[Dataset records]
----------------------------------------
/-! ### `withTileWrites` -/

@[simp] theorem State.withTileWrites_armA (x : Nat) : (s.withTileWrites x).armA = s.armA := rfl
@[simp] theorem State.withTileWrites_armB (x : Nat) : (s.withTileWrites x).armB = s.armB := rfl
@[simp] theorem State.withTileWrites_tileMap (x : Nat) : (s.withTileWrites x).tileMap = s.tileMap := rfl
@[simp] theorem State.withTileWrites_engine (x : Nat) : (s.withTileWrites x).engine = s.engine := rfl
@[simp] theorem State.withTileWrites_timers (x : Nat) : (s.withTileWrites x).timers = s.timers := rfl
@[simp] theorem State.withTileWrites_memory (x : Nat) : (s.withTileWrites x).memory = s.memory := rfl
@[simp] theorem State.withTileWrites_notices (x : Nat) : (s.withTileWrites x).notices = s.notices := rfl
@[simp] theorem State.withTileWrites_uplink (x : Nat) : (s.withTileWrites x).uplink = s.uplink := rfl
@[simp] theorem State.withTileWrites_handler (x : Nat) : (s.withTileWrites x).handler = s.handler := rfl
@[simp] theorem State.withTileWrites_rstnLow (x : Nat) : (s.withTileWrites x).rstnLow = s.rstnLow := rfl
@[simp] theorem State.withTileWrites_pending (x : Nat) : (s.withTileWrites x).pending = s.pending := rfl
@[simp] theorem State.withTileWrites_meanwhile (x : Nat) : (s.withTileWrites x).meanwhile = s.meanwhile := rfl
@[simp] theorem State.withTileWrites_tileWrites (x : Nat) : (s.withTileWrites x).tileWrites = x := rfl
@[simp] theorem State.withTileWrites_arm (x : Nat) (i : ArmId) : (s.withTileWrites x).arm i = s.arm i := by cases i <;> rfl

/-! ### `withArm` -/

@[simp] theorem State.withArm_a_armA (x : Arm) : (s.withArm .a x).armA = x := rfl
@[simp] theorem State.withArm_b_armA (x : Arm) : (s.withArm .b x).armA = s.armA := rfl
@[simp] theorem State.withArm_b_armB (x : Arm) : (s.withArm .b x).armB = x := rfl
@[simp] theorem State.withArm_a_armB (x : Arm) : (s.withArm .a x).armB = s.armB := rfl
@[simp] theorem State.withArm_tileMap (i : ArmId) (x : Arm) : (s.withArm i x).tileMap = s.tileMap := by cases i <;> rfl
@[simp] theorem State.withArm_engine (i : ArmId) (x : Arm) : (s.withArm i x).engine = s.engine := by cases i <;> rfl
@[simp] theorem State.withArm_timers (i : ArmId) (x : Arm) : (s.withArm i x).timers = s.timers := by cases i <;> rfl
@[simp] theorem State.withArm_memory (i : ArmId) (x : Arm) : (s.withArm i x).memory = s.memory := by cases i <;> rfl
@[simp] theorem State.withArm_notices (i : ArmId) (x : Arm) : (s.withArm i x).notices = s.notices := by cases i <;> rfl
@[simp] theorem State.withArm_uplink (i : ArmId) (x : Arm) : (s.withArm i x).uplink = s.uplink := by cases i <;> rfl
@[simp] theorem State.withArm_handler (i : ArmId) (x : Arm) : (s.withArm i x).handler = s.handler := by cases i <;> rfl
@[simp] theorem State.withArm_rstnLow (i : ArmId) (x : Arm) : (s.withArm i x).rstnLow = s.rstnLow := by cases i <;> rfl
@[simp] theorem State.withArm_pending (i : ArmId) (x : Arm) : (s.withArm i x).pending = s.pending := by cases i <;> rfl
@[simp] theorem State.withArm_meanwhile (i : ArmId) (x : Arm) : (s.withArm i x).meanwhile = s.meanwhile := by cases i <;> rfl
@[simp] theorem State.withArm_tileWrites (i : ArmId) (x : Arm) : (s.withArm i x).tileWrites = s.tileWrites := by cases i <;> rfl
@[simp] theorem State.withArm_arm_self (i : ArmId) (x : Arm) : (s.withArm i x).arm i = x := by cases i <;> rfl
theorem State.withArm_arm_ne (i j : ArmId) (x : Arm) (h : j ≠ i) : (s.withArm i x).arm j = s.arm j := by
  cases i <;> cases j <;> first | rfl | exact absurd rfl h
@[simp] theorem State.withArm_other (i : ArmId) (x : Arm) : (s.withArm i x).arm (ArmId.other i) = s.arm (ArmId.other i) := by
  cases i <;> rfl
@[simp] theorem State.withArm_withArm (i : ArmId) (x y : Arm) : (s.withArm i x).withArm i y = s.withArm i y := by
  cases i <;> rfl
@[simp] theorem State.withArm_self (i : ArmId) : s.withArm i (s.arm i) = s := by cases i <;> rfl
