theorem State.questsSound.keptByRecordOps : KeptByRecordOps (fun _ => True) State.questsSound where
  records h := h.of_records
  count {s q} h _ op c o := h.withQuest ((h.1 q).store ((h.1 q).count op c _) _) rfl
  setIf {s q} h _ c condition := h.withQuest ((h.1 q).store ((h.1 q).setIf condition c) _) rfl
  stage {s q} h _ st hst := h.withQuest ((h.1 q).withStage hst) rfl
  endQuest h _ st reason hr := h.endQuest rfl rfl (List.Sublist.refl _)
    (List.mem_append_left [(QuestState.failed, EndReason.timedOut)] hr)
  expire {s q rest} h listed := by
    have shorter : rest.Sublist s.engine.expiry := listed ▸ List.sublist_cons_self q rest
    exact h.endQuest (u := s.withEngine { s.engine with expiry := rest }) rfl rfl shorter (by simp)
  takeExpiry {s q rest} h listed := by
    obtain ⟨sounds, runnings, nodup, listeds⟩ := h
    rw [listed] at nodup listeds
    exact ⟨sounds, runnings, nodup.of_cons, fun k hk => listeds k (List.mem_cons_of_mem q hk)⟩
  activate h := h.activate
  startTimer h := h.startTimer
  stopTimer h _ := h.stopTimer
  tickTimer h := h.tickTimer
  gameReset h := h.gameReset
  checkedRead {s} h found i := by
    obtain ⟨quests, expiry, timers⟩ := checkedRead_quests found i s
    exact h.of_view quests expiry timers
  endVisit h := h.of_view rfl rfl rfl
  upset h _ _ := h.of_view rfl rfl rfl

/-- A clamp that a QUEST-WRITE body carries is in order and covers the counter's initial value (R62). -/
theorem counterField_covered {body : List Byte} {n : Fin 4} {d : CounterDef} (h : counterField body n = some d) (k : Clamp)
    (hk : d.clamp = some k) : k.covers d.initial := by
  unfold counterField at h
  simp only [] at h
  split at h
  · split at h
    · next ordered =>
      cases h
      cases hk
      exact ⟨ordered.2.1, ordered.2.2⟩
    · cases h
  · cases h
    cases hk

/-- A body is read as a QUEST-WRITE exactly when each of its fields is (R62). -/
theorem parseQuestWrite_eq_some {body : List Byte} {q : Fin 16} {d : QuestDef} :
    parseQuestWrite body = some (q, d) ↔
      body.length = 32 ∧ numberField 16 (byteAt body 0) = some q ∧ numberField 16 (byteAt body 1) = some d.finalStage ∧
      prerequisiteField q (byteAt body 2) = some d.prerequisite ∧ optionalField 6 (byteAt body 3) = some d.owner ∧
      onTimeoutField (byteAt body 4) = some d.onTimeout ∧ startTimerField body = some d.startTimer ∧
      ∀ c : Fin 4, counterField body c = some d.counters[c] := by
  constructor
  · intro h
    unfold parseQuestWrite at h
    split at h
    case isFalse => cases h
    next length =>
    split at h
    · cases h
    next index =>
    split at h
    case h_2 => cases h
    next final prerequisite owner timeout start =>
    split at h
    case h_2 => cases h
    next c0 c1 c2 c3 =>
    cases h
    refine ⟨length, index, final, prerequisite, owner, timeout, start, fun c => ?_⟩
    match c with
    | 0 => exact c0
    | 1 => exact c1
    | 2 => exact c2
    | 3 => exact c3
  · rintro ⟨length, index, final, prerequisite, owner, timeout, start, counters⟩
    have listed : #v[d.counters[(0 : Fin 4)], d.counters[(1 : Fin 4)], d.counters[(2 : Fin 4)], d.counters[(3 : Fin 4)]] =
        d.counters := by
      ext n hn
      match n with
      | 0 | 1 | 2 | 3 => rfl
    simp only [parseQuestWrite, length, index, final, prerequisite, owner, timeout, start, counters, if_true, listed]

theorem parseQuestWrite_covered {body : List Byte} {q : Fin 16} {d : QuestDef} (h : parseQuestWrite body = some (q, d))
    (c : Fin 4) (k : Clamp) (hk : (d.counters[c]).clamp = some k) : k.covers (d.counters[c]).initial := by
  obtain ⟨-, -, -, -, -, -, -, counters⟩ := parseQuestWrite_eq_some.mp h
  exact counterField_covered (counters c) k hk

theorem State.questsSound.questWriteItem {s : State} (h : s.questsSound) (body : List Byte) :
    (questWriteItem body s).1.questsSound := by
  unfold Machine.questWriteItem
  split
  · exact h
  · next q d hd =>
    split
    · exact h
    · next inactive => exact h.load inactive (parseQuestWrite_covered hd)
----------------------------------------
**Exercise goal:** From the line that has "s.tileWrites := by cases i <;> rfl" through the line that has "(ArmId.other i) := by", copy every line exactly as it appears above, and leave out all others.

**Result of this exercise:**
@[simp] theorem State.withArm_tileWrites (i : ArmId) (x : Arm) : (s.withArm i x).tileWrites = s.tileWrites := by cases i <;> rfl
@[simp] theorem State.withArm_arm_self (i : ArmId) (x : Arm) : (s.withArm i x).arm i = x := by cases i <;> rfl
theorem State.withArm_arm_ne (i j : ArmId) (x : Arm) (h : j ≠ i) : (s.withArm i x).arm j = s.arm j := by
  cases i <;> cases j <;> first | rfl | exact absurd rfl h
@[simp] theorem State.withArm_other (i : ArmId) (x : Arm) : (s.withArm i x).arm (ArmId.other i) = s.arm (ArmId.other i) := by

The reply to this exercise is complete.